On the ground, the above now means that many hoped for, but now adjourned, physical Court hearings are unlikely to take place prior to September / October, and that of course is entirely dependent on HM Government advice at the time allowing for them to go ahead.

This has not though prevented matters from being dealt with, and sometimes within very short and urgent timeframes. We issued an urgent application at Court early last week, on a Children Act matter, and the Court have been able to accommodate an urgent telephone hearing in a little over a week from the date of issuing the application. On another Children Act matter of ours, which was dealt with on a paperwork basis by the Courts, the Order now received explicitly states what impact Covid-19 will have had on matters, and how that should be viewed when we are next in Court later in the year.

Pre Covid-19, and subject to it not being deemed prejudicial to the parties, irrespective of the nature of the application before the Court, there was always the ability to vacate (have it removed from the Court diary) a hearing, by submitting agreed directions to the Court for the Judge to approve. This mechanism for continuing to progress Court cases, without delaying them (through no-ones fault) is perhaps being used more regularly now than before, and the added positive for the client is that such an approach means there is a saving on legal costs. To use financial cases as an example, there is often the need to instruct a single joint expert to provide a report on pensions or mortgage raising capacity. Even in these financially uncertain times, such reports are an invaluable tool that will enable the Courts and the parties to conclude cases. Timeframes for such reports being available, can be as little as a few weeks (mortgage raising capacity) to six months (on some pension reports, albeit sooner on others), and therefore the current Covid-19 crisis is not necessarily impacting on the usual procedural requirements that we need to see in place, and nor are the their timeframes necessarily out of the ordinary.

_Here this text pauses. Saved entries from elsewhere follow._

-- ==== Sys2Proof/Tests/Slice0.lean ====
section
/-! SUPPORT. Tests/Slice0.lean: tests of the model and witnesses for the statements. Expected values are those of
95_test_vectors.md (the vector is named) or are written out from the encoding tables of 30_encoding.md. -/

namespace Sys2Proof.Tests

open Sys2Proof Sys2Proof.Machine Sys2Proof.Claims

set_option Elab.async false

/-! ## Well-formedness: the one check, on terms it refuses and on terms it passes -/

theorem test_wf_refuses_documented_as_und : (Instr.und 0xEA).wf = false ∧ (Instr.und 0x00).wf = false := by decide
theorem test_wf_passes : (Instr.und 0x02).wf = true ∧ (Instr.und 0xFF).wf = true ∧ Instr.nop.wf = true := by decide

/-! ## Decoding: every row of the matrix 30_encoding.md R124, every column, with operand bytes 0x34 and 0x12 -/

theorem test_decode_row_0 : (List.range 16).map (fun k => decodeBytes (BitVec.ofNat 8 (0x00 + k)) 0x34 0x12) =
    [.brk, .oraIzx 0x34, .und 0x02, .und 0x03, .und 0x04, .oraZp 0x34,
     .aslZp 0x34, .und 0x07, .php, .oraImm 0x34, .aslAcc,
     .und 0x0B, .und 0x0C, .oraAbs 0x1234, .aslAbs 0x1234, .und 0x0F] := by decide +kernel

theorem test_decode_row_1 : (List.range 16).map (fun k => decodeBytes (BitVec.ofNat 8 (0x10 + k)) 0x34 0x12) =
    [.bplRel 0x34, .oraIzy 0x34, .und 0x12, .und 0x13, .und 0x14, .oraZpx 0x34,
     .aslZpx 0x34, .und 0x17, .clc, .oraAby 0x1234, .und 0x1A,
     .und 0x1B, .und 0x1C, .oraAbx 0x1234, .aslAbx 0x1234, .und 0x1F] := by decide +kernel

theorem test_decode_row_2 : (List.range 16).map (fun k => decodeBytes (BitVec.ofNat 8 (0x20 + k)) 0x34 0x12) =
    [.jsrAbs 0x1234, .andIzx 0x34, .und 0x22, .und 0x23, .bitZp 0x34, .andZp 0x34,
     .rolZp 0x34, .und 0x27, .plp, .andImm 0x34, .rolAcc,
     .und 0x2B, .bitAbs 0x1234, .andAbs 0x1234, .rolAbs 0x1234, .und 0x2F] := by decide +kernel

theorem test_decode_row_3 : (List.range 16).map (fun k => decodeBytes (BitVec.ofNat 8 (0x30 + k)) 0x34 0x12) =
    [.bmiRel 0x34, .andIzy 0x34, .und 0x32, .und 0x33, .und 0x34, .andZpx 0x34,
     .rolZpx 0x34, .und 0x37, .sec, .andAby 0x1234, .und 0x3A,
     .und 0x3B, .und 0x3C, .andAbx 0x1234, .rolAbx 0x1234, .und 0x3F] := by decide +kernel

theorem test_decode_row_4 : (List.range 16).map (fun k => decodeBytes (BitVec.ofNat 8 (0x40 + k)) 0x34 0x12) =
    [.rti, .eorIzx 0x34, .und 0x42, .und 0x43, .und 0x44, .eorZp 0x34,
     .lsrZp 0x34, .und 0x47, .pha, .eorImm 0x34, .lsrAcc,
     .und 0x4B, .jmpAbs 0x1234, .eorAbs 0x1234, .lsrAbs 0x1234, .und 0x4F] := by decide +kernel

theorem test_decode_row_5 : (List.range 16).map (fun k => decodeBytes (BitVec.ofNat 8 (0x50 + k)) 0x34 0x12) =
    [.bvcRel 0x34, .eorIzy 0x34, .und 0x52, .und 0x53, .und 0x54, .eorZpx 0x34,
     .lsrZpx 0x34, .und 0x57, .cli, .eorAby 0x1234, .und 0x5A,
     .und 0x5B, .und 0x5C, .eorAbx 0x1234, .lsrAbx 0x1234, .und 0x5F] := by decide +kernel

theorem test_decode_row_6 : (List.range 16).map (fun k => decodeBytes (BitVec.ofNat 8 (0x60 + k)) 0x34 0x12) =
    [.rts, .adcIzx 0x34, .und 0x62, .und 0x63, .und 0x64, .adcZp 0x34,
     .rorZp 0x34, .und 0x67, .pla, .adcImm 0x34, .rorAcc,
     .und 0x6B, .jmpInd 0x1234, .adcAbs 0x1234, .rorAbs 0x1234, .und 0x6F] := by decide +kernel

theorem test_decode_row_7 : (List.range 16).map (fun k => decodeBytes (BitVec.ofNat 8 (0x70 + k)) 0x34 0x12) =
    [.bvsRel 0x34, .adcIzy 0x34, .und 0x72, .und 0x73, .und 0x74, .adcZpx 0x34,
     .rorZpx 0x34, .und 0x77, .sei, .adcAby 0x1234, .und 0x7A,
     .und 0x7B, .und 0x7C, .adcAbx 0x1234, .rorAbx 0x1234, .und 0x7F] := by decide +kernel

theorem test_decode_row_8 : (List.range 16).map (fun k => decodeBytes (BitVec.ofNat 8 (0x80 + k)) 0x34 0x12) =
    [.und 0x80, .staIzx 0x34, .und 0x82, .und 0x83, .styZp 0x34, .staZp 0x34,
     .stxZp 0x34, .und 0x87, .dey, .und 0x89, .txa,
     .und 0x8B, .styAbs 0x1234, .staAbs 0x1234, .stxAbs 0x1234, .und 0x8F] := by decide +kernel

theorem test_decode_row_9 : (List.range 16).map (fun k => decodeBytes (BitVec.ofNat 8 (0x90 + k)) 0x34 0x12) =
    [.bccRel 0x34, .staIzy 0x34, .und 0x92, .und 0x93, .styZpx 0x34, .staZpx 0x34,
     .stxZpy 0x34, .und 0x97, .tya, .staAby 0x1234, .txs,
     .und 0x9B, .und 0x9C, .staAbx 0x1234, .und 0x9E, .und 0x9F] := by decide +kernel

theorem test_decode_row_A : (List.range 16).map (fun k => decodeBytes (BitVec.ofNat 8 (0xA0 + k)) 0x34 0x12) =
    [.ldyImm 0x34, .ldaIzx 0x34, .ldxImm 0x34, .und 0xA3, .ldyZp 0x34, .ldaZp 0x34,
     .ldxZp 0x34, .und 0xA7, .tay, .ldaImm 0x34, .tax,
     .und 0xAB, .ldyAbs 0x1234, .ldaAbs 0x1234, .ldxAbs 0x1234, .und 0xAF] := by decide +kernel

theorem test_decode_row_B : (List.range 16).map (fun k => decodeBytes (BitVec.ofNat 8 (0xB0 + k)) 0x34 0x12) =
    [.bcsRel 0x34, .ldaIzy 0x34, .und 0xB2, .und 0xB3, .ldyZpx 0x34, .ldaZpx 0x34,
     .ldxZpy 0x34, .und 0xB7, .clv, .ldaAby 0x1234, .tsx,
     .und 0xBB, .ldyAbx 0x1234, .ldaAbx 0x1234, .ldxAby 0x1234, .und 0xBF] := by decide +kernel

theorem test_decode_row_C : (List.range 16).map (fun k => decodeBytes (BitVec.ofNat 8 (0xC0 + k)) 0x34 0x12) =
    [.cpyImm 0x34, .cmpIzx 0x34, .und 0xC2, .und 0xC3, .cpyZp 0x34, .cmpZp 0x34,
     .decZp 0x34, .und 0xC7, .iny, .cmpImm 0x34, .dex,
     .und 0xCB, .cpyAbs 0x1234, .cmpAbs 0x1234, .decAbs 0x1234, .und 0xCF] := by decide +kernel

theorem test_decode_row_D : (List.range 16).map (fun k => decodeBytes (BitVec.ofNat 8 (0xD0 + k)) 0x34 0x12) =
    [.bneRel 0x34, .cmpIzy 0x34, .und 0xD2, .und 0xD3, .und 0xD4, .cmpZpx 0x34,
     .decZpx 0x34, .und 0xD7, .cld, .cmpAby 0x1234, .und 0xDA,
     .und 0xDB, .und 0xDC, .cmpAbx 0x1234, .decAbx 0x1234, .und 0xDF] := by decide +kernel

theorem test_decode_row_E : (List.range 16).map (fun k => decodeBytes (BitVec.ofNat 8 (0xE0 + k)) 0x34 0x12) =
    [.cpxImm 0x34, .sbcIzx 0x34, .und 0xE2, .und 0xE3, .cpxZp 0x34, .sbcZp 0x34,
     .incZp 0x34, .und 0xE7, .inx, .sbcImm 0x34, .nop,
     .und 0xEB, .cpxAbs 0x1234, .sbcAbs 0x1234, .incAbs 0x1234, .und 0xEF] := by decide +kernel

theorem test_decode_row_F : (List.range 16).map (fun k => decodeBytes (BitVec.ofNat 8 (0xF0 + k)) 0x34 0x12) =
    [.beqRel 0x34, .sbcIzy 0x34, .und 0xF2, .und 0xF3, .und 0xF4, .sbcZpx 0x34,
     .incZpx 0x34, .und 0xF7, .sed, .sbcAby 0x1234, .und 0xFA,
     .und 0xFB, .und 0xFC, .sbcAbx 0x1234, .incAbx 0x1234, .und 0xFF] := by decide +kernel

/-! ## Truncated and odd byte lists -/

theorem test_decode_truncated : decode [0xAD, 0x34] = .error (.truncated 0xAD) ∧ decode [0xA9] = .error (.truncated 0xA9) ∧
    decode [] = .error .noOpcode := ⟨rfl, rfl, rfl⟩
theorem test_decode_takes_its_bytes : decode [0xEA, 0x01, 0x02] = .ok (.nop, [0x01, 0x02]) ∧
    decode [0xA7, 0x10] = .ok (.und 0xA7, [0x10]) := ⟨rfl, rfl⟩
theorem test_table_word : decodeTableWord 24 0x1234AD = some (.ldaAbs 0x1234) ∧ decodeTableWord 8 0xA9 = some (.ldaImm 0) ∧
    decodeTableWord 16 0xFBD0 = some (.bneRel 0xFB) := by decide +kernel

/-! ## One instruction each

`start` is the reset state with some bytes of work RAM, A, X, Y and C given and PC past the instruction. -/

def start (ram : Memory 8) (a x y : Byte) (c : Bool) (pc : Word := 0x8002) : State :=
  { State.reset with ram := ram, cpu := { State.reset.cpu with a := a, x := x, y := y, pc := pc, flags := { resetFlags with c := c } } }

def run1 (i : Instr) (s : State) : State :=
  match exec i s with
  | .next t => t
  | .fault _ => s
  | .refused _ => s

/-- A, X, Y, SP, PC. -/
def regs (s : State) : List Nat := [s.cpu.a.toNat, s.cpu.x.toNat, s.cpu.y.toNat, s.cpu.sp.toNat, s.cpu.pc.toNat]

/-- C, Z, V, N. -/
def czvn (s : State) : List Nat :=
  [s.cpu.flags.c.toNat, s.cpu.flags.z.toNat, s.cpu.flags.v.toNat, s.cpu.flags.n.toNat]

/-- The cycles the instruction took. -/
def cycles (s : State) : Nat := s.cpu.wait + 1

/-- LS1 -/
theorem test_lda_imm : let t := run1 (.ldaImm 0) (start [] 0x00 0x00 0x00 false);
    regs t = [0x00, 0x00, 0x00, 0xFD, 0x8002] ∧ czvn t = [0, 1, 0, 0] ∧ cycles t = 2 := by decide +kernel

/-- LS3 -/
theorem test_lda_zpx_wraps : let t := run1 (.ldaZpx 0x80) (start [(0x7F, 0x55)] 0x00 0xFF 0x00 false);
    regs t = [0x55, 0xFF, 0x00, 0xFD, 0x8002] ∧ czvn t = [0, 0, 0, 0] ∧ cycles t = 4 := by decide +kernel

/-- LS4 -/
theorem test_lda_abx_crosses : let t := run1 (.ldaAbx 0x00FF) (start [(0x100, 0x77)] 0x00 0x01 0x00 false);
    regs t = [0x77, 0x01, 0x00, 0xFD, 0x8002] ∧ cycles t = 5 := by decide +kernel

/-- LS5 -/
theorem test_lda_abx_same_page : let t := run1 (.ldaAbx 0x00F0) (start [(0xF1, 0x66)] 0x00 0x01 0x00 false);
    regs t = [0x66, 0x01, 0x00, 0xFD, 0x8002] ∧ cycles t = 4 := by decide +kernel

/-- LS6 -/
theorem test_lda_izy_pointer_wraps : let t := run1 (.ldaIzy 0xFF) (start [(0x00, 0x02), (0xFF, 0xF8), (0x308, 0x99)] 0x00 0x00 0x10 false);
    regs t = [0x99, 0x00, 0x10, 0xFD, 0x8002] ∧ czvn t = [0, 0, 0, 1] ∧ cycles t = 6 := by decide +kernel

/-- LS7 -/
theorem test_lda_izx_pointer_wraps : let t := run1 (.ldaIzx 0xFA) (start [(0x00, 0x02), (0xFF, 0x34), (0x234, 0x42)] 0x00 0x05 0x00 false);
    regs t = [0x42, 0x05, 0x00, 0xFD, 0x8002] ∧ cycles t = 6 := by decide +kernel

/-- LS8 -/
theorem test_sta_aby : let t := run1 (.staAby 0x02FF) (start [] 0xAB 0x00 0xFF false);
    regs t = [0xAB, 0x00, 0xFF, 0xFD, 0x8002] ∧ cycles t = 5 ∧ t.ram = [(0x3FE, 0xAB)] := by decide +kernel

/-- LS9 -/
theorem test_stx_zpy : let t := run1 (.stxZpy 0xFF) (start [] 0x00 0x3C 0x02 false);
    cycles t = 4 ∧ t.ram = [(0x01, 0x3C)] := by decide +kernel

/-- STY, R175 -/
theorem test_sty_abs : let t := run1 (.styAbs 0x0810) (start [] 0x00 0x00 0x5A false);
    cycles t = 4 ∧ t.ram = [(0x10, 0x5A)] := by decide +kernel

/-- LS10 -/
theorem test_ldx_zpy : let t := run1 (.ldxZpy 0x10) (start [(0x13, 0x80)] 0x00 0x00 0x03 false);
    regs t = [0x00, 0x80, 0x03, 0xFD, 0x8002] ∧ czvn t = [0, 0, 0, 1] ∧ cycles t = 4 := by decide +kernel

/-- LDY, R172 -/
theorem test_ldy_abx : let t := run1 (.ldyAbx 0x0010) (start [(0x13, 0x80)] 0x00 0x03 0x00 false);
    regs t = [0x00, 0x03, 0x80, 0xFD, 0x8002] ∧ czvn t = [0, 0, 0, 1] ∧ cycles t = 4 := by decide +kernel

/-- LS11 -/
theorem test_tax : let t := run1 (.tax) (start [] 0x80 0x00 0x00 false);
    regs t = [0x80, 0x80, 0x00, 0xFD, 0x8002] ∧ czvn t = [0, 0, 0, 1] ∧ cycles t = 2 := by decide +kernel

On other matters, we continue to issue new divorce petitions at Court, and there has been no change in how we approach that. Some of our clients are engaging in mediation, albeit remotely (& even then, the first contact with a mediator was by telephone), and applications for Child Arrangement Orders and Financial Remedy proceedings continue to be issued.

A number of our clients have accepted in principle that a property should be placed on the open market for sale, but only when the prevailing wind enables both parties to maximise the profit on any sale. Other clients are using this time to consider their view on a possible financial settlement, and negotiations, via email / letters, between solicitors continue in the usual manner and we continue to take on any number of new enquiries, speaking with our new clients over the telephone, both during and outside of normal office hours.

Even not engaging in crystal ball gazing, the lie of the land for us all on a personal level may be a little different in just under a week’s time, and in on a professional level, for us Family Lawyers, post September is likely to be an even more exceptionally busy time at Court, progressing cases to a conclusion.